Artikel 5. Toetsingskader aanbod schuldhulpverlening

  • 1. Het college verleent aan de inwoner schuldhulpverlening op basis van vastgestelde kaders. Een verzoek tot ondersteuning wordt daarom getoetst aan het geldende beleidsplan (Schulden, armoede en minima) uit 2019 en aan deze beleidsregels. Een verzoek kan op grond van die toetsing worden afgewezen.

  • 2. Het college bepaalt welke vorm van schuldhulpverlening, genoemd in artikel 7 wordt ingezet. Bij de afweging welke vorm van ondersteuning het meest geschikt is voor de inwoner, weegt het college de volgende zaken tegen elkaar af:

    • a.

      de doelmatigheid van de ondersteuning;

    • b.

      de zwaarte c.q. omvang van de schuldensituatie en de regelbaarheid daarvan;

    • c.

      de mate van zelfredzaamheid van de inwoner en diens netwerk;

    • d.

      houding en gedrag van inwoner;

    • e.

      een eventueel eerder gebruik van schuldhulpverlening;

  • 3. De beslissing van het college tot het doen van een aanbod, tot het weigeren of beëindigen van de schuldhulpverlening is een besluit in de zin van de Awb, waartegen belanghebbende bezwaar en beroep kan instellen.

Artikel 6. Beslistermijn en procedure

  • 1. Een inwoner die zich meldt met een verzoek tot ondersteuning heeft binnen vier weken een intakegesprek. Hetzelfde geldt voor de inwoner die het aanbod voor een intakegesprek (zoals bedoeld in artikel 3.2), heeft geaccepteerd. Tijdens het intakegesprek kan de aanvraag om toelating tot de schuldhulpverlening door de inwoner worden getekend.
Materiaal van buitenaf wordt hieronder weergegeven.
/-- The dirty bytes of a copy under software coherence go home as WrPtl (R142). -/
def writeBackDirty (t slot line : Nat) (s : State) : State :=
  let c := getCopy t slot line s
  if c.dirty = 0 then s else
  let s := setCopy t slot line { c with dirty := 0 } s
  if homedHere slot line s then doAcc { slot, line, op := .write c.data c.dirty, poison := c.bittern } s
  else match homeNode slot line s with
    | some n =>
      (sendReq 0x09 n (cmpIdOf slot s) (line * 64) c.dirty.toNat (lineSlots c.data) c.bittern (.tileOp t slot line 4) s).2
    | none => s

/-- CACHE_EVICT. -/
def cacheEvict (a : CAgent) (slot line : Nat) (s : State) : State :=
  match a with
  | .tile t =>
    let c := getCopy t slot line s
    if isSoftware slot s then
      if c.st = .s then s |> writeBackDirty t slot line |> setCopy t slot line { c with st := .i, dirty := 0 } else s
    else match c.st with
      | .s => setCopy t slot line { c with st := .i } s
      | .f => s |> setCopy t slot line { c with st := .fiA } |> tileSends t 0x06 slot line c
      | .e => s |> setCopy t slot line { c with st := .eiA } |> tileSends t 0x05 slot line c
      | .m => s |> setCopy t slot line { c with st := .miA } |> tileSends t 0x04 slot line c
      | _ => s
  | .filter => filterEvict slot line s

/-! ### Snoops -/

/-- Send data to a snoop's target. -/
def dataToTarget (opc slot line : Nat) (tgt : Tgt) (d : Line) (b : Bool) (s : State) : State :=
  match tgt with
  | .home => s
  | .tile t => emit (.toTile t opc slot line .home d b) s
  | .node n tag _ =>
    send opc n.toNat (cmpIdOf slot s) tag.toNat (line * 64) 0 (lineSlots d) b s

/-- Send a snoop's answer to the home: from a tile to the directory of this Slosin, from the filter in a packet. -/
def answerSnoop (a : CAgent) (h : Option Hdr) (opc slot line : Nat) (d : Line) (dirty b : Bool) (s : State) : State :=
  match a, h with
  | .filter, some h =>
    send opc h.src.toNat h.cmpId.toNat h.tag.toNat 0 0 (if opc = 0x47 || opc = 0x48 then lineSlots d else []) b s
  | a, _ => emit (.toHome a opc slot line d dirty b) s

/-- Carry out the action of the cache-side table. -/
def doAct (act : SnpAct) (a : CAgent) (h : Option Hdr) (slot line : Nat) (tgt : Tgt) (d : Line) (dirty b : Bool)
    (s : State) : State :=
  let ans := fun opc => answerSnoop a h opc slot line d dirty b
  match act with
  | .err => errMsg false slot s
  | .ack => ans 0x45 s
  | .fwdF => if tgt = .home then ans 0x48 s else s |> dataToTarget 0x40 slot line tgt d b |> ans 0x46
  | .fwdFplus => if tgt = .home then ans 0x48 s else s |> dataToTarget 0x40 slot line tgt d b |> ans 0x47
  | .fwdM => if tgt = .home then ans 0x48 s else s |> dataToTarget 0x42 slot line tgt d b |> ans 0x46
  | .dataH => ans 0x48 s
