-- ==== Sys2Proof/Machine/CheckGather.lean ====
section
/-! DEFINITION. The Gather engine's descriptors (chapter 12): their fields, their checks (R311, R312) and their address
fields. -/

namespace Sys2Proof.Machine

/-- LAYOUT: KIND, COMB, IDX64, WEIGHTED, PAD_QUIET. -/
def gaKind (r : BitVec 1024) : Nat := bitsOf (db r 12 1) 0 2
/-- See `gaKind`. -/
def gaComb (r : BitVec 1024) : Nat := bitsOf (db r 12 1) 2 2
/-- See `gaKind`. -/
def gaIdx64 (r : BitVec 1024) : Bool := bitAt (db r 12 1) 4
/-- See `gaKind`. -/
def gaWeighted (r : BitVec 1024) : Bool := bitAt (db r 12 1) 5
/-- See `gaKind`. -/
def gaPadQuiet (r : BitVec 1024) : Bool := bitAt (db r 12 1) 6
/-- TBL_FMT, OUT_FMT, RND, D, OP, RSEL. -/
def gaTbl (r : BitVec 1024) : Nat := db r 13 1
/-- See `gaTbl`. -/
def gaOut (r : BitVec 1024) : Nat := db r 14 1
/-- See `gaTbl`. -/
def gaRnd (r : BitVec 1024) : Nat := db r 15 1
/-- See `gaTbl`. -/
def gaD (r : BitVec 1024) : Nat := db r 16 2
/-- See `gaTbl`. -/
def gaOp (r : BitVec 1024) : Nat := db r 18 1
/-- See `gaTbl`. -/
def gaSel (r : BitVec 1024) : Nat := db r 19 1
/-- ROWS, N, the table bases and strides. -/
def gaRows (r : BitVec 1024) (b : Bool) : Nat := if b then db r 64 4 else db r 20 4
/-- See `gaRows`. -/
def gaN (r : BitVec 1024) : Nat := db r 24 8
/-- See `gaRows`. -/
def gaTable (r : BitVec 1024) (b : Bool) : Nat := if b then db r 56 8 else db r 32 8
/-- See `gaRows`. -/
def gaStride (r : BitVec 1024) (b : Bool) : Nat := if b then db r 68 4 else db r 52 4
/-- SEED, STEP. -/
def gaSeed (r : BitVec 1024) : Nat := db r 40 8
/-- See `gaSeed`. -/
def gaStep (r : BitVec 1024) : Nat := db r 48 4
/-- The arrays: indices, weights, output or gradient rows and their stride, offsets, S1 and S2. -/
def gaIdxVa (r : BitVec 1024) : Nat := db r 72 8
/-- See `gaIdxVa`. -/
def gaWgtVa (r : BitVec 1024) : Nat := db r 80 8
/-- See `gaIdxVa`. -/
def gaOutVa (r : BitVec 1024) : Nat := db r 88 8
/-- See `gaIdxVa`. -/
def gaOutStride (r : BitVec 1024) : Nat := db r 96 4
/-- See `gaIdxVa`. -/
def gaBags (r : BitVec 1024) : Nat := db r 100 4
/-- See `gaIdxVa`. -/
def gaOffVa (r : BitVec 1024) : Nat := db r 104 8
/-- See `gaIdxVa`. -/
def gaAuxVa (r : BitVec 1024) : Nat := db r 112 8
/-- See `gaIdxVa`. -/
def gaAuxStride (r : BitVec 1024) : Nat := db r 120 4
/-- See `gaIdxVa`. -/
def gaAuxGap (r : BitVec 1024) : Nat := db r 124 4 * 2 ^ 20
/-- Index width in bytes. -/
def gaWidth (r : BitVec 1024) : Nat := if gaIdx64 r then 8 else 4
/-- Elements of a table row (D, or half of it under CONCAT). -/
def gaRowD (r : BitVec 1024) : Nat := if gaKind r = 2 && gaComb r = 2 then gaD r / 2 else gaD r
/-- Bytes of a table row (R306). -/
def gaRowBytes (r : BitVec 1024) : Nat :=
  let n := (gaRowD r * fmtBits (gaTbl r) + 7) / 8
  if gaTbl r ≥ 0x06 then (n + 3) / 4 * 4 + 8 else n
/-- The command updates by a recipe. -/
def gaRecipe (r : BitVec 1024) : Bool := dOpc r == 3 && gaOp r == 1

/-- Fields each command leaves unused (R310). -/
def gaUnused (r : BitVec 1024) : List (Nat × Nat) :=
  (match dOpc r with
   | 1 => [(18, 1), (19, 1), (100, 4), (104, 8), (112, 8), (120, 4), (124, 4)]
   | 2 => [(19, 1), (112, 8), (120, 4), (124, 4)]
   | 3 => if gaOp r = 1 then [(100, 4)] else [(19, 1), (100, 4), (104, 8), (112, 8), (120, 4), (124, 4)]
   | _ => [(14, 1), (15, 1), (18, 1), (19, 1), (40, 8), (48, 4), (96, 4), (100, 4), (112, 8), (120, 4), (124, 4)])
  ++ (if gaKind r = 0 then [(56, 8)] else []) ++ (if gaKind r = 2 then [] else [(64, 4), (68, 4)])
  ++ (if gaWeighted r then [] else [(80, 8)])

/-- The recipe in force for SCATTER_MERGE: the built-in placed, or the block that was read after the parameter block. -/
def gaBlock (r : BitVec 1024) (blocks : List (BitVec 3072)) : BitVec 3072 :=
  if gaSel r = 0 then blocks.getD 1 0 else placed ((builtin (gaSel r)).getD 0) (gaOut r)

/-- An update block of a row is at most 16 KiB (R312). -/
def gaUndoOk (r : BitVec 1024) (b : BitVec 3072) : Bool :=
  gaD r * (((List.range 4).filter (fun k => (streamE b k).mode = 3)).map (fun k => streamBytes (streamE b k))).sum ≤ 16384

/-- A built-in's S0 fits the table (R249, R318). -/
def gaBuiltinOk (r : BitVec 1024) : Chk :=
  let e := streamE ((builtin (gaSel r)).getD 0) 0
  if e.mode ≠ 3 then some (0x20, 2 ^ 31 + 8) else if e.fmt ≠ gaTbl r then some (0x20, 2 ^ 31 + 9) else none

/-- The checks of R312. -/
def checkGather (r : BitVec 1024) (_c : Comp) (acc : Nat) (_s : State) : Chk :=
  let o := dOpc r
  let comp := gaKind r = 2
  let aligned (off : Nat) (used : Bool) : Chk := wellField (!used || db r off 8 % 4 = 0) off
  firstFail [
    wellField (dExt r) 2,
    wellField (gaKind r ≤ 2 && gaComb r ≤ 2) 12,
    option acc 115 (gaKind r == 1) 12, option acc 116 comp 12,
    fmtField ((1 ≤ gaTbl r && gaTbl r ≤ 5) || (o ≠ 3 && (gaTbl r = 6 || gaTbl r = 7))) (gaTbl r) 13,
    option acc 117 (gaTbl r == 6 || gaTbl r == 7) 13,
    if o = 4 then none else firstFail [fmtField (1 ≤ gaOut r && gaOut r ≤ 5) (gaOut r) 14, wellField (gaRnd r ≤ 2) 15],
    if o = 2 then wellField (gaOp r ≤ 2) 18 else if o = 3 then wellField (gaOp r ≤ 1) 18 else none,
    if gaRecipe r then firstFail [wellField (gaSel r = 0 || (builtin (gaSel r)).isSome) 19, option acc 118 (gaSel r == 0) 19] else none,
    must (bitAt (db r 12 1) 7 = false && (comp || gaComb r = 0)) 0x21 12,
    zeros r (gaUnused r),
    if o = 4 then must (bitsOf (gaOutVa r) 56 8 = 0) 0x21 88 else none,
    wellField (1 ≤ gaD r && gaD r ≤ 2048 && !(comp && gaComb r = 2 && gaD r % 2 = 1)) 16,
    wellField (1 ≤ gaRows r false) 20, wellField (1 ≤ gaN r && gaN r < 2 ^ 32) 24,
    aligned 32 true,
    wellField (gaStride r false ≥ gaRowBytes r && gaStride r false % 4 = 0) 52,
    aligned 56 comp,
    if comp then firstFail [wellField (1 ≤ gaRows r true) 64, wellField (gaStride r true ≥ gaRowBytes r && gaStride r true % 4 = 0) 68]
      else none,
    aligned 72 true, aligned 80 (gaWeighted r),
    if o = 4 then wellField (gaOutVa r % 4096 = 0) 88 else aligned 88 true,
    if o = 4 then none else wellField (gaOutStride r % 4 = 0 && gaOutStride r ≥ gaD r * (fmtBits (gaOut r) / 8)) 96,
    if o = 2 then wellField (1 ≤ gaBags r) 100 else none,
    if o = 2 then aligned 104 true else if gaRecipe r then wellField (gaOffVa r % 64 = 0) 104
      else if o = 4 then wellField (gaOffVa r ≠ 0 && gaOffVa r % 4096 = 0) 104 else none,
    aligned 112 (gaRecipe r),
    if o = 3 then firstFail [
      wellField (!(comp && gaComb r = 1)) 12, wellField (!(gaRecipe r && comp)) 18,
      if gaRecipe r && gaSel r ≠ 0 then firstFail [wellField (gaUndoOk r (gaBlock r [])) 16, gaBuiltinOk r] else none] else none]

/-- The block a descriptor still has to read: the parameter block, then the recipe. -/
def gaNext (r : BitVec 1024) (blocks : List (BitVec 3072)) : Option (Nat × Nat) :=
  if !gaRecipe r then none
  else match blocks with
    | [] => some (gaOffVa r, 64)
    | [p] => if gaSel r = 0 then some (blk p 0 8, 384) else none
    | _ => none

/-- The checks of a parameter block (R311). -/
def gaParam (r : BitVec 1024) (p : BitVec 3072) : Chk :=
  let va := blk p 0 8
  firstFail [
    must (gaSel r = 0 || va = 0) 0x21 (2 ^ 30), must (va % 64 = 0) 0x20 (2 ^ 30),
    (((List.range 24).map (· + 40)).find? (fun o => blk p o 1 ≠ 0)).map (fun o => (0x21, 2 ^ 30 + o))]

/-- The checks of a recipe's streams under SCATTER_MERGE (R318). -/
def gaStreams (r : BitVec 1024) (b : BitVec 3072) : Chk :=
  let e (k : Nat) := streamE b k
  let bad (c : Bool) (k : Nat) : Chk := if c then none else some (0x20, 2 ^ 31 + 8 + 4 * k)
  firstFail [
    bad ((e 0).mode = 3 && (e 0).fmt = gaTbl r && (e 0).layout = 0) 0, bad ((e 1).layout = 0) 1, bad ((e 2).layout = 0) 2,
    bad ((e 3).mode = 1 && (e 3).fmt = gaOut r && (e 3).layout = 0) 3, wellField (gaUndoOk r b) 16]

/-- The checks of the block read last. -/
def gaBlocks (r : BitVec 1024) (blocks : List (BitVec 3072)) (bit : Bool) : Chk :=
  if bit then some (0x10, 0) else
  match blocks with
  | [p] => gaParam r p
  | [_, b] => match checkBlk b with
    | some x => some x
    | none => gaStreams r b
  | _ => none

/-- Address fields (R312). -/
def gaFields (r : BitVec 1024) (blocks : List (BitVec 3072)) : List AField :=
  let o := dOpc r
  let f (off va len : Nat) (w : Bool) : AField := { at_ := off, va, len, write := w }
  let base := [f 32 (gaTable r false) (gaRows r false * gaStride r false) (o == 3)]
    ++ (if gaKind r = 2 then [f 56 (gaTable r true) (gaRows r true * gaStride r true) (o == 3)] else [])
    ++ [f 72 (gaIdxVa r) (gaN r * gaWidth r) false]
    ++ (if gaWeighted r then [f 80 (gaWgtVa r) (gaN r * 4) false] else [])
  match o with
  | 1 => base ++ [f 88 (gaOutVa r) (gaN r * gaOutStride r) true]
  | 2 => base ++ [f 88 (gaOutVa r) (gaBags r * gaOutStride r) true, f 104 (gaOffVa r) ((gaBags r + 1) * gaWidth r) false]
  | 3 =>
    let base := base ++ [f 88 (gaOutVa r) (gaN r * gaOutStride r) false]
    if !gaRecipe r then base else
    let base := base ++ [f 104 (gaOffVa r) 64 false]
    let base := match blocks with
      | p :: _ => if gaSel r = 0 then base ++ [f 104 (blk p 0 8) 384 false] else base
      | [] => base
    let known := !blocks.isEmpty && (gaSel r ≠ 0 || blocks.length ≥ 2)
    if !known then base else
    let b := gaBlock r blocks
    let aux (k va : Nat) : List AField :=
      if (streamE b k).mode = 0 then [] else [f 112 va (gaRows r false * gaAuxStride r) ((streamE b k).mode ≥ 2)]
    base ++ aux 1 (gaAuxVa r) ++ aux 2 (gaAuxVa r + gaAuxGap r)
  | _ => base

/-- Every page of a range is homed on a node. -/
def rangeHomed (c : Comp) (runs : List Run) (node va len : Nat) : Bool :=
  (List.range ((va + len - 1) / 4096 - va / 4096 + 1)).all (fun i =>
    (homeAt c runs (max va ((va / 4096 + i) * 4096))).any (fun h => h.1 == node))

/-- Checks that need the translation (R312). -/
def gaAfter (r : BitVec 1024) (c : Comp) (runs : List Run) (s : State) : Chk :=
  match dOpc r with
  | 3 =>
    let ok (b : Bool) : Bool := rangeHomed c runs (myNode s) (gaTable r b) (gaRows r b * gaStride r b)
    if ok false && (gaKind r ≠ 2 || ok true) then none else some (0x20, 32)
  | 4 =>
    let pa := gaOutVa r
    let last := pa + gaOffVa r - 1
    let near : Bool := match splitPa c pa, splitPa c last with
      | some (i, l), some (j, m) => i == j && c.members[i]? == some (myNode s) && l ≤ m && m < farWindow
      | _, _ => false
    if near && rangeBacked c pa (gaOffVa r) s then none else some (0x12, 88)
  | _ => none

end Sys2Proof.Machine
end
  • 2. Is er sprake van een dreigende (crisis)situatie, dan wordt de inwoner binnen drie werkdagen na de melding een crisisinterventietraject aangeboden.

  • 3. Na de melding volgt de gegevensverzameling (door daartoe geautoriseerde en bevoegde medewerkers) als ook de toetsing (art. 5). Kan de inwoner worden toegelaten dan volgt een uitnodiging voor een intakegesprek.

  • 4. Binnen acht weken na de intake ontvangt de inwoner een beschikking. En een plan van aanpak ingeval van een positieve beschikking.

  • 5. De hulpverlening start na overeenstemming over en ondertekening van het plan van aanpak.

Artikel 7. Producten schuldhulpverlening

  • 1. In het kader van schuldhulpverlening worden verschillende producten ingezet. Het huidige productenpakket is nader uitgewerkt in de toelichting van deze beleidsregels.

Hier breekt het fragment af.